Building assets of Administration and Storefront without a Database
It is common to prebuild assets in professional deployments to deploy the build artifact assets to the production environment. This task is mostly done by a CI job that doesn't have access to the production database. Shopware needs access to the database to look up the installed extensions/load the configured theme variables. To be able to build the assets without a database, we can use static dumped files.
WARNING
This guide requires Shopware 6.4.4.0 or higher
Compiling the Administration without database
By default, Shopware builds the Administration without extensions if there is no database connection. To include the extensions without a database, you will need to use the ComposerPluginLoader
. This determines the used plugins by looking up the installed project dependencies. To get this working, the plugin needs to be required in the system using composer req [package/name]
.
There is a file bin/ci
which uses the ComposerPluginLoader
and can be used instead of bin/console
. Using this, you can dump the plugins for the Administration with the new file without a database using the command bin/ci bundle:dump
. It is recommended to call bin/ci
instead of bin/console
in the bin/*.js
scripts, which can be achieved by setting the environment variable CI=1
.
Compiling the Storefront without database
To compile the Storefront theme, you will need the theme variables from the database. To allow compiling it without a database, it is possible to dump the variables to the private file system of Shopware. This file system interacts with the local folder files
by default, but to compile it, it should be shared such that settings are shared across deployments. This can be achieved, for example, by using a storage adapter like s3. The configuration can be dumped using the command bin/console theme:dump
, or it happens automatically when changing theme settings or assigning a new theme.
By default, Shopware still tries to load configurations from the database.

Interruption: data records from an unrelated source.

-- ==== Sys2Proof/Machine/State.lean ====
section
/-! DEFINITION. The state of NPK-FCB, its value after reset, and the reasons an operation can stop.

Every row of the inventory of spec/10_state.md R20 is a field here, under the document's name in the field's docstring. Beside them stand the model's own
fields: the open parameters, the external memory, the inputs not yet taken, the record of what the ports have put out, and
the counter of free values. -/

namespace Sys2Proof.Machine

/-- The synchronizer's mode, `SY.mode` (R31). -/
inductive Mode where
  /-- The block takes receive events and feeds bytes to the decoder. -/
  | run
  /-- A frame is done and the host is servicing it; no event is taken. -/
  | hold
  /-- Everything received is discarded until a quiet period has passed. -/
  | purge
deriving DecidableEq, Repr

/-- Where a purge returns to, `SY.pret` (R20, R31): one bit. -/
inductive PurgeReturn where
  | run
  | hold
deriving DecidableEq, Repr

/-- `SS.link` (R32). -/
inductive Link where
  | disconnected
  | connected
deriving DecidableEq, Repr

/-- `SS.flash` (R32). -/
inductive Flash where
  | locked
  | unlocked
deriving DecidableEq, Repr

/-- The cause tag of a decoder error, a device of the model's record (spec/60_exceptions.md R240, R255). -/
inductive Cause where
  /-- A first byte in 0x40 to 0x7F. -/
  | eFmt
  /-- The last byte differs from the sum of the bytes before it. -/
  | eCks
deriving DecidableEq, Repr

/-- The result of `FD.FEED` (spec/42_frame_decoder.md R142). -/
inductive FeedResult where
  | needMore
  | done
  | error (c : Cause)
deriving DecidableEq, Repr

/-- The result an operation gives its caller (R30: an output of the invocation, not state). -/
inductive Result where
  | byte (b : Byte)
  | bool (b : Bool)
  | half (h : Half)
  | feed (r : FeedResult)
deriving DecidableEq, Repr

/-- What the host can read of the in-progress frame (spec/20_memory.md R53: all six fields). -/
inductive HostRead where
  | hlenExp
  | dlenExp
  | hrx
  | drx
  | hbuf (i : Fin Config.hbufSize)
  | pbuf (j : Fin Config.pbufSize)
deriving DecidableEq, Repr

/-- One thing a port of the block puts out (spec/10_state.md R33 to R37), for the ordered record `trace`. -/
inductive Output where
  /-- The result of an operation, given to its caller (R30). -/
  | result (r : Result)
  /-- `TxByte(b)`: a byte handed to the transport (R34). -/
  | txByte (b : Byte)
  /-- The wait until the transport reports the last bit sent (spec/43_frame_encoder.md R166). -/
  | awaitLastBit
  /-- The level `SY.rxen` is driven by a send (R37, R165). -/
  | rxen (on : Bool)
  /-- `MemRead(addr, 1)` on the memory read port (R35). -/
  | memRead (a : Addr)
  /-- `frame_done(F)` to the host (R36). -/
  | frameDone
  /-- `session_reset` to the host (R36). -/
  | sessionReset
  /-- `link_reset` to the transport (R37). -/
  | linkReset
  /-- `link_reinit(divisor)` to the transport (R37). -/
  | linkReinit (div : Nat)
  /-- What a host read of the frame gives (spec/20_memory.md R53). -/
  | hostRead (r : HostRead) (value : Nat)
deriving DecidableEq, Repr

/-- What the host does to the session state it owns (spec/45_host_context.md R202, R206, R233). -/
inductive SessionAct where
  /-- A StartCommunication exchange. -/
  | startCommunication
  /-- A prepare-to-reflash request that succeeds. -/
  | prepareToReflash
deriving DecidableEq, Repr

/-- One thing the environment presents to the block: an operation or a receive event as a packet, or an act that is no operation of the table. -/
inductive Input where
  /-- An operation invoked or a receive event presented. -/
  | packet (p : Packet)
  /-- The host reads the in-progress frame (R53). -/
  | hostRead (r : HostRead)
  /-- The host moves the session state (R32: "They belong to the host"). -/
  | session (a : SessionAct)
  /-- The platform's memory changes at an address, by the host's own access path (R57). -/
  | platformWrite (a : Addr) (b : Byte)
  /-- Reset of the block (spec/70_reset_and_hazards.md R270). -/
  | reset
deriving DecidableEq, Repr

/-- The In-progress Frame `F` (R21 to R26). -/
structure Frame where
  /-- `F.hlen_exp`, `expected_header_len`: 0 before the first byte, then 1 to 4 (R21). -/
  hlenExp : BitVec 3
  /-- `F.dlen_exp`, `expected_data_len`: 0 to 255 (R22). -/
  dlenExp : Byte
  /-- `F.hrx`, `header_bytes_received`: 0 to 4 (R23). -/
  hrx : BitVec 3
  /-- `F.drx`, `data_bytes_received`: 0 to 256 (R24). -/
  drx : BitVec 9
  /-- `F.hbuf`, `header_buffer` (R25). -/
  hbuf : Vector Byte Config.hbufSize
  /-- `F.pbuf`, `payload_buffer` (R26). -/
  pbuf : Vector Byte Config.pbufSize
deriving DecidableEq, Repr

/-- The listed part of the external memory: addresses strictly rising, no entry equal to what an unlisted address reads as
(`Memory.wf`, Machine/Ops.lean; log entry 6). -/
abbrev Memory := List Host.Cell

/-- The state of the block and of what stands at its ports. -/
structure State where
  /-- `F`, the In-progress Frame (R20). -/
  frame : Frame
  /-- `SY.mode` (R31). -/
  mode : Mode
  /-- `SY.pT`, the quiet period this purge waits for (R31). -/
  pT : Nat
  /-- `SY.pret`, the mode the purge returns to (R31). -/
  pret : PurgeReturn
  /-- `SY.rxen`, the receiver-enable flag (R39). -/
  rxen : Bool
  /-- `SS.link` (R32). -/
  link : Link
  /-- `SS.flash` (R32). -/
  flash : Flash
  /-- `ACC8`, the working accumulator of the checksum operations (R38). -/
  acc8 : Byte
  /-- `CRC`, the working accumulator of the CRC operations (R38). -/
  crc : Half
  /-- The open parameters of spec/00_scope.md R8 (the model's own field, log entry 3). -/
  params : Params
  /-- The external memory `mem` (R54; the model's own field, log entry 6). -/
  mem : Memory
  /-- The inputs not yet taken, next first (R33, R36; the model's own field, log entry 9). -/
  inputs : List Input
  /-- What the ports have put out since reset, oldest first (R34 to R37; the model's own field, log entry 1). -/
  trace : List Output
  /-- The silence the Quiet events of this purge have reported since its start or its last byte or error (the model's own field: adjacent Quiet
events mean one of the summed duration, spec/44_synchronizer.md R176; log entry 14). -/
  quiet : Nat
  /-- In RUN the decoder's latest result, given to a caller of FD.FEED, is an Error that the caller still owes a resynchronization
(spec/42_frame_decoder.md R149; the model's own field, log entry 11). -/
  owesResync : Bool
  /-- The counter of free values drawn (the model's own field, log entry 5). -/
  fresh : Nat
deriving DecidableEq, Repr

/-- The frame after reset: all counts zero, the buffers unspecified and named zero here (R41, log entry 7). -/
def Frame.reset : Frame :=
  { hlenExp := 0#3, dlenExp := 0#8, hrx := 0#3, drx := 0#9, hbuf := Vector.replicate Config.hbufSize 0#8,
    pbuf := Vector.replicate Config.pbufSize 0#8 }

/-- The block right after reset (R41): mode RUN, `SY.pT` = T_IDLE, `SY.pret` RUN, `SY.rxen` 1, Disconnected, Locked, the
transmit log empty and no receive event taken. -/
def State.reset : State :=
  { frame := Frame.reset, mode := .run, pT := Params.default.tIdle, pret := .run, rxen := true, link := .disconnected,
    flash := .locked, acc8 := 0#8, crc := 0#16, params := Params.default, mem := [], inputs := [], trace := [],
    quiet := 0, owesResync := false, fresh := 0 }

/-- The faults of the machine: none. The block has no exceptions, interrupts or traps (spec/60_exceptions.md), its memory port is
total and cannot fault (R62, R124), and its buffer indexes cannot leave the buffers (R51, R52). The decoder's `Error` is a result after which the block
goes on (R240), not a fault. -/
inductive Fault where
deriving DecidableEq, Repr

/-- Why the machine refuses: the spec's "refusal", an invocation it gives no meaning (spec/00_scope.md R12, spec/60_exceptions.md R244), or a
packet that stands for no operation. Every one is safe: nothing is proved of what the hardware does there. -/
inductive Refusal where
  /-- An operation without a meaning in the model; raised by an arm of `exec` only. No arm raises it. Safe. -/
  | notModelled (mnemonic : String)
  /-- A byte fed to a frame that is already complete (spec/42_frame_decoder.md R148). Raised by the decoder. Safe. -/
  | frameComplete
  /-- A send outside mode HOLD (spec/43_frame_encoder.md R168). Raised by FE.SEND and the transmit headers. Safe. -/
  | sendOutsideHold
  /-- A send whose payload is shorter than the clamped length (R168). Raised by FE.SEND. Safe. -/
  | payloadShort
  /-- TXH.LONG with a length below 64, which the encoder never emits (spec/30_encoding.md R80). Safe. -/
  | shortLengthInLongHeader
  /-- SY.PURGE outside mode HOLD (spec/44_synchronizer.md R187). Safe. -/
  | purgeOutsideHold
  /-- SY.RELEASE outside mode HOLD (R190). Safe. -/
  | releaseOutsideHold
  /-- SY.REINIT outside mode HOLD (R192). Safe. -/
  | reinitOutsideHold
  /-- SY.RESYNC outside mode RUN, where it never runs (spec/44_synchronizer.md R185, spec/60_exceptions.md R250). Safe. -/
  | resyncOutsideRun
  /-- SY.RESYNC in RUN with no error behind it: only an error invokes it (spec/44_synchronizer.md R177, R185). Safe. -/
  | resyncWithoutError
  /-- A CRC range that passes 0xFFFFFFFF (spec/20_memory.md R58). Raised by CRC16.M and CRC16.V. Safe. -/
  | rangeWraps
  /-- A host read of the frame outside mode HOLD (spec/20_memory.md R53, spec/60_exceptions.md R244). Raised by the environment's act. Safe. -/
  | hostReadOutsideHold
  /-- A host act on the session outside mode HOLD, where the host does not run (spec/45_host_context.md R200). Safe. -/
  | hostActOutsideHold
  /-- A packet that decodes to no operation (spec/30_encoding.md R83, R84). Raised by `step`. Safe. -/
  | undecodable (e : DecodeError)
deriving DecidableEq, Repr

end Sys2Proof.Machine
end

In the next step, you will need to change the loader to StaticFileConfigLoader
. To change that, you will need to create a new file, config/packages/storefront.yaml
with the following content:
storefront:
theme:
config_loader_id: Shopware\Storefront\Theme\ConfigLoader\StaticFileConfigLoader
available_theme_provider: Shopware\Storefront\Theme\ConfigLoader\StaticFileAvailableThemeProvider
This will force the theme compiler to use the static dumped file instead of looking into the database.
Partially compiling the Storefront
You can also build just the Javascript bundle using CI=1 SHOPWARE_SKIP_THEME_COMPILE=true PUPPETEER_SKIP_CHROMIUM_DOWNLOAD=true bin/build-storefront.sh
(without the need for the above loader) in your CI. After that, run bin/console theme:dump
on your production system when the database is available. This will happen automatically if theme variables are changed via the admin panel.